- Information given:
/-- The records of a tree, installed, are its codewords. -/
theorem IsTree.derivedFrom {out : List CodeRecord} (hout : treeRecords s = some out) :
    DerivedFrom s (installCodes s out) := by
  obtain ⟨out', hout', hmem, hsyms, hcodes, hcount, -⟩ := treeRecords_eq htree
  cases hout.symm.trans hout'
  have hshort : ∀ r ∈ out, r.1.length ≤ 255 := fun r hr => htree.code_length_le ((hmem r).1 hr)
  obtain ⟨hvalid, hct, hict, hictn, hctn⟩ := installCodes_spec hsyms (nodup_map_ofList hcodes hshort) s
  refine ⟨fun x => ?_, fun x c hc => hct (c, x) ((hmem (c, x)).2 hc), fun k x => ?_, by rw [hctn, hcount],
    by rw [hictn, hcount]⟩
  · simp [hvalid x, hmem]
  · rw [hict]
    constructor
    · rintro ⟨r, hr, rfl, rfl⟩
      exact ⟨r.1, (hmem r).1 hr, rfl⟩
    · rintro ⟨c, hc, rfl⟩
      exact ⟨(c, x), (hmem (c, x)).2 hc, rfl, rfl⟩

end Tree

/-- DERIVE on a tree answers the number of codes, from a state with the tree's codewords in its tables. -/
theorem exec_derive_of_tree {s : State} (hrun : s.PH = .run) (htv : s.TV = true) (htree : IsTree s) :
    ∃ out, exec .derive s = .next ((installCodes s out).answer 0 (BitVec.ofNat 64 (leafCount s))) ∧
      DerivedFrom s (installCodes s out) := by
  obtain ⟨out, hout, -⟩ := treeRecords_eq htree
  have hd := htree.derivedFrom hout
  refine ⟨out, ?_, hd⟩
  rw [exec_derive hrun htv hout, hd.ctn]

/-- Settles O29: the entries are those of `DerivedFrom`, and a Symbol has a codeword when it has a leaf. -/
theorem deriveCompletesOnTree : Obligations.DeriveCompletesOnTree := by
  intro s hrun htv htree
  obtain ⟨out, hexec, hd⟩ := exec_derive_of_tree hrun htv htree
  have hsize := htree.size
  have hanswer : (BitVec.ofNat 64 (leafCount s)).toNat = leafCount s := Nat.mod_eq_of_lt (by omega)
  refine ⟨_, _, hexec, by rw [answer_RSP, installCodes_RSP], hanswer, hd.ctn, hd.ictn,
    fun x => (hd.valid x).trans (htree.exists_code_iff x), ?_⟩
  exact (congrArg (fun v : State => { v with RSP := s.RSP }) (installCodes_frame s out) :)

theorem derivedFrom_of_exec {s t : State} (hrun : s.PH = .run) (htv : s.TV = true) (htree : IsTree s)
    (ht : exec .derive s = .next t) : DerivedFrom s t := by
  obtain ⟨out, hexec, hd⟩ := exec_derive_of_tree hrun htv htree
  cases hexec.symm.trans ht
  exact { hd with }

/-- A valid entry holds the codeword of its Symbol. -/
theorem DerivedFrom.exists_code {s t : State} (hd : DerivedFrom s t) {x : Sym} (hx : (t.ct x).valid = true) :
    ∃ c, IsCodeOf s x c ∧ (t.ct x).code = BitStr.ofList c := by
  obtain ⟨c, hc⟩ := (hd.valid x).1 hx
  exact ⟨c, hc, congrArg CodeEntry.code (hd.code x c hc)⟩

/-- Settles O30: the pair that holds a codeword of at most 255 bits reads as it. -/
theorem deriveCodesAreTreePaths : Obligations.DeriveCodesAreTreePaths := by
  intro s t hrun htv htree ht
  have hd := derivedFrom_of_exec hrun htv htree ht
  constructor
  · intro x hx
    obtain ⟨c, hc, he⟩ := hd.exists_code hx
    have hle := htree.code_length_le hc
    rw [he, BitStr.toList_ofList hle, BitStr.len_ofList hle]
    exact ⟨hc, BitStr.canonical_ofList hle, htree.code_length hc⟩
  · intro x c hc
    rw [hd.code x c hc]
    exact ⟨rfl, rfl⟩

theorem DerivedFrom.prefixFree {s t : State} (hd : DerivedFrom s t) (htree : IsTree s) : PrefixFree t := by
  intro x y hx hy hpre
  obtain ⟨c, hc, hcx⟩ := hd.exists_code hx
  obtain ⟨d, hd', hdy⟩ := hd.exists_code hy
  rw [hcx, hdy, BitStr.toList_ofList (htree.code_length_le hc), BitStr.toList_ofList (htree.code_length_le hd')] at hpre
  exact isCodeOf_prefix_free hc hd' hpre

theorem DerivedFrom.ictInverts {s t : State} (hd : DerivedFrom s t) : IctInverts t := by
  intro k x
  rw [hd.ict]
  constructor
  · rintro ⟨c, hc, rfl⟩
    rw [hd.code x c hc]
    exact ⟨rfl, rfl⟩
  · rintro ⟨hx, rfl⟩
    exact hd.exists_code hx

/-- Settles O31: codewords are paths to leaves, and no path goes on below a leaf. -/
theorem derivedCodeIsPrefixFree : Obligations.DerivedCodeIsPrefixFree :=
  fun _ _ hrun htv htree ht => (derivedFrom_of_exec hrun htv htree ht).prefixFree htree

/-- Settles O32: both tables hold the same codewords of the same Symbols. -/
theorem derivedTablesAreInverse : Obligations.DerivedTablesAreInverse :=
  fun _ _ hrun htv htree ht => (derivedFrom_of_exec hrun htv htree ht).ictInverts

end Sys2Proof.Machine
end

section
/-! The spec's invariants together (10_state.md R22 to R33; 20_memory.md R60; 30_encoding.md R93). -/

namespace Sys2Proof.Machine

theorem FaultRegistersOk.congr {s t : State} (h : FaultRegistersOk s) (hPH : t.PH = s.PH)
    (hcode : t.ERRCODE = s.ERRCODE) (hcmd : t.ERRCMD = s.ERRCMD) (hinfo : t.ERRINFO = s.ERRINFO) :
    FaultRegistersOk t where
  code_iff := by rw [hPH, hcode]; exact h.code_iff
  code_le := by rw [hcode]; exact h.code_le
  clear := by rw [hPH, hcmd, hinfo]; exact h.clear

theorem faultRegistersOk_faultEntry (s : State) (w : Cmd) (e : CmdError) : FaultRegistersOk (faultEntry w e s) where
  code_iff := iff_of_true (errorCode_le e).2 rfl
  code_le := (errorCode_le e).1
  clear := nofun

theorem faultRegistersOk_of_clear {s : State} (hPH : s.PH = .run) (hcode : s.ERRCODE = 0) (hcmd : s.ERRCMD = 0)
    (hinfo : s.ERRINFO = 0) : FaultRegistersOk s where
  code_iff := by simp [hPH, hcode]
  code_le := by simp [hcode]
  clear _ := ⟨hcmd, hinfo⟩

theorem FaultRegistersOk.effect {s u : State} {i : Instr} (h : FaultRegistersOk s) (heff : Effect s i u) :
    FaultRegistersOk u := by
  cases heff with
  | fault i e => exact (faultRegistersOk_faultEntry s (encode i) e).congr rfl rfl rfl rfl
  | srst | eclr => exact faultRegistersOk_of_clear rfl rfl rfl rfl
  | build | derive | enc | dbits => exact h.congr (by simp) (by simp) (by simp) (by simp)
  | same | fclr | fset | finc | eflush_beat | eflush_none | drst | cwclr | cwapp | cclr | cld | crd_valid | crd_empty
    | iclr | ild => exact h.congr rfl rfl rfl rfl

theorem wf_effect {s u : State} {i : Instr} (h : Memory.wf s) (heff : Effect s i u) : Memory.wf u := by
  cases heff with
  | srst => exact wf_softReset h
  | fclr => exact wf_clearFt h
  | fset x count => exact wf_setFt h x count
  | finc x => exact wf_setFt h x _
  | build => exact wf_installTree h _
  | derive out => exact wf_installCodes h out
  | enc => exact wf_pkAppends h _
  | dbits => exact wf_decBits h _ _
  | cclr => exact wf_clearCt h
  | cld x => exact wf_setCt h x _
  | iclr => exact wf_clearIct h
  | ild x => exact wf_insertIct h _ x
  | same | fault | eclr | eflush_beat | eflush_none | drst | cwclr | cwapp | crd_valid | crd_empty => exact h

/-- ICT stays within its capacity: DERIVE makes one entry a leaf, ILD tests for room (R30). -/
theorem ictSizeOk_effect {s u : State} {i : Instr} (h : IctSizeOk s) (htree : TreeOk s) (heff : Effect s i u) :
    IctSizeOk u := by
  cases heff with
  | srst | iclr => exact Nat.zero_le _
  | derive out hrun htv hout =>
    have ht := htree.tree htv
    rw [IctSizeOk, (ht.derivedFrom hout).ictn]
    exact ht.size.2.1
  | ild x hrun hlen hnew hroom =>
    rw [IctSizeOk, insertIct_ICTN hnew]
    exact Nat.succ_le_of_lt (lt_of_le_of_ne h hroom)
  | build | enc | dbits => simpa using h
  | same | fault | eclr | fclr | fset | finc | eflush_beat | eflush_none | drst | cwclr | cwapp | cclr | cld | crd_valid
    | crd_empty => exact h

/-- No effect writes the response history or the host's script and index (10_state.md R23). -/
theorem Effect.host {s u : State} {i : Instr} (heff : Effect s i u) :
    u.RSP = s.RSP ∧ u.script = s.script ∧ u.pc = s.pc := by
  cases heff with
  | build | derive | enc | dbits => simp
  | same | fault | srst | eclr | fclr | fset | finc | eflush_beat | eflush_none | drst | cwclr | cwapp | cclr | cld
    | crd_valid | crd_empty | iclr | ild => exact ⟨rfl, rfl, rfl⟩

theorem Inv.effect {s u : State} {i : Instr} (h : Inv s) (heff : Effect s i u) : Inv u := by
  obtain ⟨hrsp, hscript, hpc⟩ := heff.host
  exact {
    memory := wf_effect h.memory heff
    faultRegs := h.faultRegs.effect heff
    bits := h.bits.effect heff
    tree := h.tree.effect heff
    ictSize := ictSizeOk_effect h.ictSize h.tree heff
    responses := by rw [hrsp]; exact h.responses
    index := by rw [hscript, hpc]; exact h.index }

/-- One more legal response keeps the invariants (R93). -/
theorem Inv.answer {s : State} (h : Inv s) {e : BitVec 4} {d : BitVec 64}
    (hlegal : Response.Legal { err := e, data := d }) : Inv (s.answer e d) where
  memory := h.memory
  faultRegs := h.faultRegs.congr rfl rfl rfl rfl
  bits := h.bits.answer e d
  tree := h.tree.answer e d
  ictSize := h.ictSize
  responses := by
    rw [answer_RSP]
    simp only [List.forall_mem_append, List.forall_mem_singleton]
    exact ⟨h.responses, hlegal⟩
  index := h.index

/-- A presented action lies within the script, so the index after it does too. -/
theorem Inv.advance {s : State} (h : Inv s) {a : HostAction} (hnext : nextAction s = some a) : Inv (advance s) where
  memory := h.memory
  faultRegs := h.faultRegs.congr rfl rfl rfl rfl
  bits := { h.bits with }
  tree := h.tree.advance
  ictSize := h.ictSize
  responses := h.responses
  index := (List.getElem?_eq_some_iff.1 hnext).1

theorem legal_fault (e : CmdError) : Response.Legal { err := errorCode e, data := 0 } :=
  ⟨.inl (errorCode_le e).1, fun _ => rfl⟩

theorem legal_refused : Response.Legal { err := 15, data := 0 } := ⟨.inr rfl, fun _ => rfl⟩

theorem Inv.illegalWord {s : State} (h : Inv s) (w : Cmd) (cause : IllegalCause) : Inv (illegalWord w cause s) := by
  obtain ⟨-, hill⟩ | ⟨-, hill⟩ := illegalWord_cases w cause s
  · rw [hill]
    exact h.answer legal_refused
  · exact {
      memory := by rw [hill]; exact h.memory
      faultRegs := by rw [hill]; exact faultRegistersOk_faultEntry s w _
      bits := h.bits.illegalWord w cause
      tree := h.tree.illegalWord w cause
      ictSize := by rw [hill]; exact h.ictSize
      responses := by
        rw [hill, faultEntry_RSP]
        simp only [List.forall_mem_append, List.forall_mem_singleton]
        exact ⟨h.responses, legal_fault _⟩
      index := by rw [hill]; exact h.index }

/-- The reset state, whatever the host still plans. -/
theorem inv_hardReset {s : State} (hindex : s.pc ≤ s.script.length) : Inv (hardReset s) where
  memory := wf_hardReset s
  faultRegs := faultRegistersOk_of_clear rfl rfl rfl rfl
  bits := bitsOk_hardReset s
  tree := treeOk_hardReset s
  ictSize := Nat.zero_le _
  responses := nofun
  index := hindex

/-- Settles O14: the state after reset is what `rst` makes of itself. -/
theorem resetMeetsInvariant : Obligations.ResetMeetsInvariant := inv_hardReset (s := State.reset) (Nat.le_refl 0)

/-- Settles O17: one case for each thing a step can do, each invariant kept by its own lemma. -/
theorem stepKeepsInvariant : Obligations.StepKeepsInvariant := by
  intro s t h hstep
  obtain ⟨-, rfl⟩ | ⟨hnext, rfl⟩ | ⟨w, cause, hnext, -, rfl⟩ | ⟨w, i, u, e, d, hnext, -, heff, rfl, hlegal⟩ :=
    step_cases hstep
  · exact h
  · exact inv_hardReset (h.advance hnext).index
  · exact (h.advance hnext).illegalWord w cause
  · exact ((h.advance hnext).effect heff).answer hlegal

end Sys2Proof.Machine
end

section
/-! Which command writes which item (20_memory.md R60), and the streams, which only grow (10_state.md R34, R35). -/

namespace Sys2Proof.Machine

/-- Settles O56: each effect writes the items of its own command, fault entry those of a fault, a response none. -/
theorem onlyItsCommandsWriteEachItem : Obligations.OnlyItsCommandsWriteEachItem := by
  intro i s t hexec
  obtain ⟨u, e, d, heff, rfl, -⟩ := exec_effect hexec
  cases heff
  case fault hrun => simp [hrun]
  all_goals simp

/-- Every effect leaves what EO and DO held at their beginning. -/
theorem Effect.streams_grow {s u : State} {i : Instr} (heff : Effect s i u) : s.EO <+: u.EO ∧ s.DO <+: u.DO := by
  cases heff with
  | enc x =>
    obtain ⟨new, hEO, -⟩ := foldl_pkAppend_beats (s.ct x).code.toList s
    exact ⟨⟨new, hEO.symm⟩, by simp⟩
  | eflush_beat => exact ⟨List.prefix_append _ _, List.prefix_rfl⟩
  | dbits n imm =>
    obtain ⟨new, hDO, -⟩ := decBits_emits (bitsOf imm n.toNat) s 0
    exact ⟨by simp, ⟨new, hDO.symm⟩⟩
  | build | derive => simp
  | same | fault | srst | eclr | fclr | fset | finc | eflush_none | drst | cwclr | cwapp | cclr | cld | crd_valid
    | crd_empty | iclr | ild => exact ⟨List.prefix_rfl, List.prefix_rfl⟩

/-- Settles O57: the effects let the streams grow, and the response comes after those given before. -/
theorem streamsOnlyGrow : Obligations.StreamsOnlyGrow := by
  intro i s t hexec
  obtain ⟨u, e, d, heff, rfl, -⟩ := exec_effect hexec
  obtain ⟨hEO, hDO⟩ := heff.streams_grow
  obtain ⟨hRSP, -⟩ := heff.host
  exact ⟨hEO, hDO, by rw [answer_RSP, hRSP]; exact List.prefix_append _ _⟩

end Sys2Proof.Machine
end

section
/-! Command sequences: what every command keeps a sequence keeps, and sequences all of whose commands complete. -/

namespace Sys2Proof.Machine

/-- What every command keeps, a sequence of commands keeps. -/
theorem execAll_keeps {P : State → Prop} (hexec : ∀ {i s t}, P s → exec i s = .next t → P t) {is : List Instr}
    {s t : State} (hs : P s) (h : execAll is s = .next t) : P t := by
  induction is generalizing s with
  | nil =>
    cases h
    exact hs
  | cons i is ih =>
    cases he : exec i s with
    | next u =>
      rw [execAll_cons he] at h
      exact ih (hexec hs he) h
    | fault r => simp [execAll, he] at h
    | refused r => simp [execAll, he] at h

theorem BitsOk.execAll {is : List Instr} {s t : State} (hs : BitsOk s) (h : execAll is s = .next t) : BitsOk t :=
  execAll_keeps BitsOk.exec hs h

- Task instructions:
Beginning at the line with "s.ERRCMD = 0)" and ending at the line with "room (R30). -/", reproduce each line of the data above exactly, and add no other lines.

- Response to this task:
theorem faultRegistersOk_of_clear {s : State} (hPH : s.PH = .run) (hcode : s.ERRCODE = 0) (hcmd : s.ERRCMD = 0)
    (hinfo : s.ERRINFO = 0) : FaultRegistersOk s where
  code_iff := by simp [hPH, hcode]
  code_le := by simp [hcode]
  clear _ := ⟨hcmd, hinfo⟩

theorem FaultRegistersOk.effect {s u : State} {i : Instr} (h : FaultRegistersOk s) (heff : Effect s i u) :
    FaultRegistersOk u := by
  cases heff with
  | fault i e => exact (faultRegistersOk_faultEntry s (encode i) e).congr rfl rfl rfl rfl
  | srst | eclr => exact faultRegistersOk_of_clear rfl rfl rfl rfl
  | build | derive | enc | dbits => exact h.congr (by simp) (by simp) (by simp) (by simp)
  | same | fclr | fset | finc | eflush_beat | eflush_none | drst | cwclr | cwapp | cclr | cld | crd_valid | crd_empty
    | iclr | ild => exact h.congr rfl rfl rfl rfl

theorem wf_effect {s u : State} {i : Instr} (h : Memory.wf s) (heff : Effect s i u) : Memory.wf u := by
  cases heff with
  | srst => exact wf_softReset h
  | fclr => exact wf_clearFt h
  | fset x count => exact wf_setFt h x count
  | finc x => exact wf_setFt h x _
  | build => exact wf_installTree h _
  | derive out => exact wf_installCodes h out
  | enc => exact wf_pkAppends h _
  | dbits => exact wf_decBits h _ _
  | cclr => exact wf_clearCt h
  | cld x => exact wf_setCt h x _
  | iclr => exact wf_clearIct h
  | ild x => exact wf_insertIct h _ x
  | same | fault | eclr | eflush_beat | eflush_none | drst | cwclr | cwapp | crd_valid | crd_empty => exact h

/-- ICT stays within its capacity: DERIVE makes one entry a leaf, ILD tests for room (R30). -/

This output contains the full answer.